* _Requirement_
Write out again the entries from the first line to the line that includes "open Sys2Proof.Machine", keeping both of those lines.

* _Given entries_
-- ==== Sys2Proof/Tests/Slice0.lean ====
section
/-! SUPPORT. The model's own tests: the well-formedness checks refuse what they should, the words of the spec's examples
decode to their instructions, single steps give what the spec's examples give, and states that meet the hypotheses of
the statements exist. -/

set_option Elab.async false

namespace Sys2Proof.Tests

open Sys2Proof.Machine

/-! ### Well-formedness: one ill-formed term for each check -/

/-- Relaxed access at core scope. -/
def rlx : Acc := ⟨.core, .rlx⟩

/-- A legal MMA. -/
def mma0 : MmaF :=
  { x := 0, glob := false, sreg := 4, t := 0, ta := .bf16, tb := .bf16, tacc := false, bla := false, blb := false
    keep := false, e := 0, scope := .core, swz := none }

def mrd0 : MrwF := { v := 40, g := 1, t := 2, rnd := .rne, f := .bf16, tf64 := false }

theorem test_wf_accepts : ([.brd 1 ⟨1, 2⟩ ⟨5, true, ⟨2, 0⟩⟩, .vadd .s64 2 (.v 4) (.lit64 7), .ld .b64 4 (.s 1) rlx,
    .mma mma0, .mrd mrd0, .acasB128 88 (.s 1) rlx, .qerr 1 5] : List Instr).all Instr.wf := by decide +kernel

theorem test_wf_pairs : ([.vadd .s64 3 (.v 4) (.v 6), .vadd .s64 2 (.v 5) (.v 6), .vmov .b64 3 (.v 4), .vcmp .eq .n64 1 (.v 3) (.v 4),
    .fadd .f64 .rne 1 (.v 2) (.v 4), .cvt .f64 .f32 .rne 3 (.v 4), .cvtiF2i .s64 .f32 .rne 3 (.v 4), .qswx .b64 2 3,
    .lscanAdd .f64 true 2 3, .lredOr .b64 (.v 3) 2, .ld .b64 3 (.s 1) rlx, .ldq 6 (.s 1) rlx, .stq 6 (.s 1) rlx,
    .ldt .b128 6 (.s 1) rlx, .stt .b128 (.v 6) (.s 1) rlx, .stt .b128 (.s 1) (.s 1) rlx, .xload .b64 3 (.s 1) rlx,
    .aadd .s64 3 (.s 1) rlx, .amaxFp .f64 3 (.s 1) rlx, .acas .b32 3 (.s 1) rlx, .acas .b64 6 (.s 1) rlx,
    .acasB128 4 (.s 1) rlx, .aincwN64 3 (.s 1) rlx] : List Instr).all (fun i => !i.wf) := by decide +kernel

theorem test_wf_operands : ([.vadd .s32 1 (.flt 1) (.v 0), .fadd .f32 .rne 1 (.int 1) (.v 0), .fadd .f32 .rne 1 (.special 0) (.v 0),
    .vadd .s32 1 (.lit64 5) (.v 0), .vadd .s32 1 (.lit32 5) (.lit32 6), .fadd .f16 .rne 1 (.lit32 0x10000) (.v 0),
    .st .b32 (.lit32 1) (.slit 1 2) rlx, .cstore .b32 (.lit32 1) (.slit 1 2) rlx] : List Instr).all (fun i => !i.wf) := by
  decide +kernel

theorem test_wf_orders : ([.ld .b32 1 (.s 1) ⟨.core, .rel⟩, .st .b32 (.v 1) (.s 1) ⟨.core, .acq⟩,
    .redAdd .s32 (.v 1) (.s 1) ⟨.core, .ar⟩, .ldac 16 3 2 false ⟨.core, .rel⟩] : List Instr).all (fun i => !i.wf) := by decide +kernel

theorem test_wf_fields : ([.brd 1 ⟨1, 2⟩ ⟨5, false, ⟨2, 0⟩⟩, .swp .add .rne 8 3, .ldac 81 3 2 false rlx, .ldac 66 2 2 true rlx,
    .ldac 16 3 2 true rlx, .mzero true 3, .mrd { mrd0 with v := 90 }, .mrd { mrd0 with tf64 := true, t := 3 },
    .mma { mma0 with x := 81 }, .mma { mma0 with ta := .fp64, x := 3 }, .mma { mma0 with bla := true },
    .mma { mma0 with blb := true }, .mma { mma0 with e := 1 }, .mma { mma0 with ta := .dx8, e := 96 },
    .mma { mma0 with scope := .clu }, .mma { mma0 with swz := some ⟨2, 1⟩ }, .mmac { mma0 with keep := true } ⟨false, 0, 0⟩,
    .pcpy .w8 true 2 3 .tile .glob 2, .pcpys 0 10 ⟨2, 1⟩, .qerr 1 0] : List Instr).all (fun i => !i.wf) := by decide +kernel

/-! ### Words of the spec's examples -/

/-- What a word in slot 0 with a literal after it decodes to, and to how many words. -/
def dec (w l : Nat) : Option (Instr × Nat) := match decode false 0 (BitVec.ofNat 32 w) ⟨BitVec.ofNat 32 l, 0⟩ with
  | .ok d => some (d.instr, d.words)
  | .error _ => none

/-- Control words: the worked divergence and R304's example. -/
theorem test_words_control :
    dec 0 0 = some (.nop, 1) ∧ dec 0x00A04006 8 = some (.brd 1 ⟨1, 2⟩ ⟨0, false, ⟨2, 0⟩⟩, 2) ∧
    dec 0x00A04006 0x0002C008 = some (.brd 1 ⟨1, 2⟩ ⟨5, true, ⟨2, 0⟩⟩, 2) ∧ dec 0x00200004 0 = some (.br ⟨1, 0⟩, 1) ∧
    dec 0x00FB8002 0 = some (.call 14 ⟨0, 2⟩, 1) ∧ dec 0x01400000 0 = some (.exit, 1) ∧
    dec 0x01201C00 0 = some (.ret 14, 1) ∧ dec 0x01800000 0 = some (.tret, 1) ∧
    dec 0x0078FFFC 0 = some (.bnz (.s 3) ⟨0xFFF, 0⟩, 1) := by decide +kernel

/-- Scalar words: R152's example, R179's, and the compaction example's. -/
theorem test_words_scalar :
    dec 0x082187FF 0 = some (.sadd 3 3 (.imm 0xFF), 1) ∧ dec 0x0EC20B11 0 = some (.vtos 4 5 17, 1) ∧
    dec 0x0B258008 0 = some (.spopc 11 (.s 8), 1) := by decide +kernel

/-- Vector words: R152's, R188's and R287's examples. -/
theorem test_words_vector :
    dec 0x2081427C 1000 = some (.vadd .s32 5 (.v 4) (.lit32 1000), 2) ∧ dec 0x29C0B880 0 = some (.vmov .b32 2 (.int 1), 1) ∧
    dec 0x29C0B900 0 = some (.vmov .b32 2 (.int 2), 1) ∧
    dec 0x33807C72 0 = some (.vcmp .le .s32 1 (.special 0) (.int 2), 1) ∧
    dec 0x328041F0 0 = some (.vcmp .lt .s32 1 (.v 3) (.int 0), 1) ∧
    dec 0x348080F0 0 = some (.vcmp .gt .s32 2 (.v 1) (.int 0), 1) ∧
    dec 0x2C4181F3 0 = some (.vsel 1 .b32 6 (.v 3) (.int 3), 1) := by decide +kernel

/-- Floating-point words: R196's and R197's examples. -/
theorem test_words_float :
    dec 0x47220103 0 = some (.ffma .f32 .rz 8 (.v 2) (.v 3), 1) ∧
    dec 0x56010309 0 = some (.cvtiF2i .s32 .f32 .rz 4 (.v 6), 1) ∧
    dec 0x56428488 0 = some (.dxenc false true false 10 (.v 9), 1) := by decide +kernel

/-- BALLOT by R204's fields (opcode 0x2CC, d 104, a p2), and SWPR of R211's example. -/
theorem test_words_lane_and_sweep :
    dec 0x599A0100 0 = some (.ballot 8 2, 1) ∧ dec 0x5C200400 0 = some (.swpr .add .rne false 0 8, 1) := by decide +kernel

/-- Memory words: R152's, R221's and R222's examples. -/
theorem test_words_memory :
    dec 0xE0811091 0 = some (.ld .b32 4 (.sv 2 1) ⟨.clu, .rlx⟩, 1) ∧
    dec 0x62A08183 0x40 = some (.stt .b64 (.v 2) (.slit 3 0x40) rlx, 2) ∧
    dec 0x64040D00 0 = some (.ldac 16 3 2 false rlx, 1) := by decide +kernel

/-- Atomic words: R231's example and the words of the reduction example. -/
theorem test_words_atomic :
    dec 0x68019091 0 = some (.aadd .s32 6 (.sv 2 1) ⟨.clu, .rlx⟩, 1) ∧
    dec 0x6A010180 0 = some (.amaxFp .f32 4 (.s 3) rlx, 1) ∧ dec 0x69814200 0 = some (.amaxInt .s32 5 (.s 4) rlx, 1) ∧
    dec 0x68E18200 0 = some (.amin32 .n32 6 (.s 4) rlx, 1) ∧
    dec 0x6E40C280 0 = some (.redMax64Fp .f32 (.v 3) (.s 5) rlx, 1) := by decide +kernel
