-- ==== Sys2Proof/Machine/Bytes.lean ====
section
/-! DEFINITION. Byte order and the layout of memory images: multi-byte fields are little-endian, and every reserved byte
the part writes is zero (chapter 11, R174). -/

namespace Sys2Proof.Machine

/-- The low n bytes of v, least significant first (chapter 11: little-endian). -/
def le : Nat → Nat → List Byte
  | 0, _ => []
  | n + 1, v => BitVec.ofNat 8 v :: le n (v / 256)

/-- The number that a little-endian field spells. -/
def fromLe : List Byte → Nat
  | [] => 0
  | b :: r => b.toNat + 256 * fromLe r

/-- The n bytes of an image from offset o, with zeros past its end. -/
def slice (bytes : List Byte) (o n : Nat) : List Byte :=
  match n with
  | 0 => []
  | n + 1 => bytes.getD o 0 :: slice bytes (o + 1) n

/-- The little-endian field of n bytes at offset o of an image. -/
def field (bytes : List Byte) (o n : Nat) : Nat := fromLe (slice bytes o n)

/-- The byte at offset o of an image, as a number. -/
def byteAt (bytes : List Byte) (o : Nat) : Nat := (bytes.getD o 0).toNat

/-- n reserved bytes, written as zero (R174). -/
def zeros (n : Nat) : List Byte := List.replicate n 0

/-- An image up to size, from the fields at their offsets in rising order; everything between them is reserved (R174). -/
def layout (size : Nat) : Nat → List (Nat × List Byte) → List Byte
  | pos, [] => zeros (size - pos)
  | pos, (o, bytes) :: rest => zeros (o - pos) ++ bytes ++ layout size (o + bytes.length) rest

/-- A yes-or-no item: 1 for yes, 0 for no (R174). -/
def flagByte (b : Bool) : List Byte := [if b then 1 else 0]

/-- A signed value in n bytes, two's complement. -/
def leSigned (n : Nat) (v : Int) : List Byte := le n (v % (256 ^ n : Nat)).toNat

/-- The number whose bit i is flag i of the list. -/
def bitsOf : List Bool → Nat
  | [] => 0
  | b :: r => (if b then 1 else 0) + 2 * bitsOf r

/-- Bit i of a byte read from an image. -/
def bitAt (v i : Nat) : Bool := decide (v / 2 ^ i % 2 = 1)

/-- The signed value of a byte (R131: trim). -/
def signedByte (v : Nat) : Int := if v < 128 then (v : Int) else (v : Int) - 256

/-- Bytes with the enabled ones replaced, from offset o on. -/
def patch : List Byte → Nat → List Bool → List Byte → List Byte
  | image, o, e :: es, d :: ds => patch (if e then image.set o d else image) (o + 1) es ds
  | image, _, _, _ => image

end Sys2Proof.Machine
end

* _Exercise response_
-- ==== Sys2Proof/Tests/Slice0.lean ====
section
/-! SUPPORT. The model's own tests: the well-formedness checks refuse what they should, the words of the spec's examples
decode to their instructions, single steps give what the spec's examples give, and states that meet the hypotheses of
the statements exist. -/

set_option Elab.async false

namespace Sys2Proof.Tests

open Sys2Proof.Machine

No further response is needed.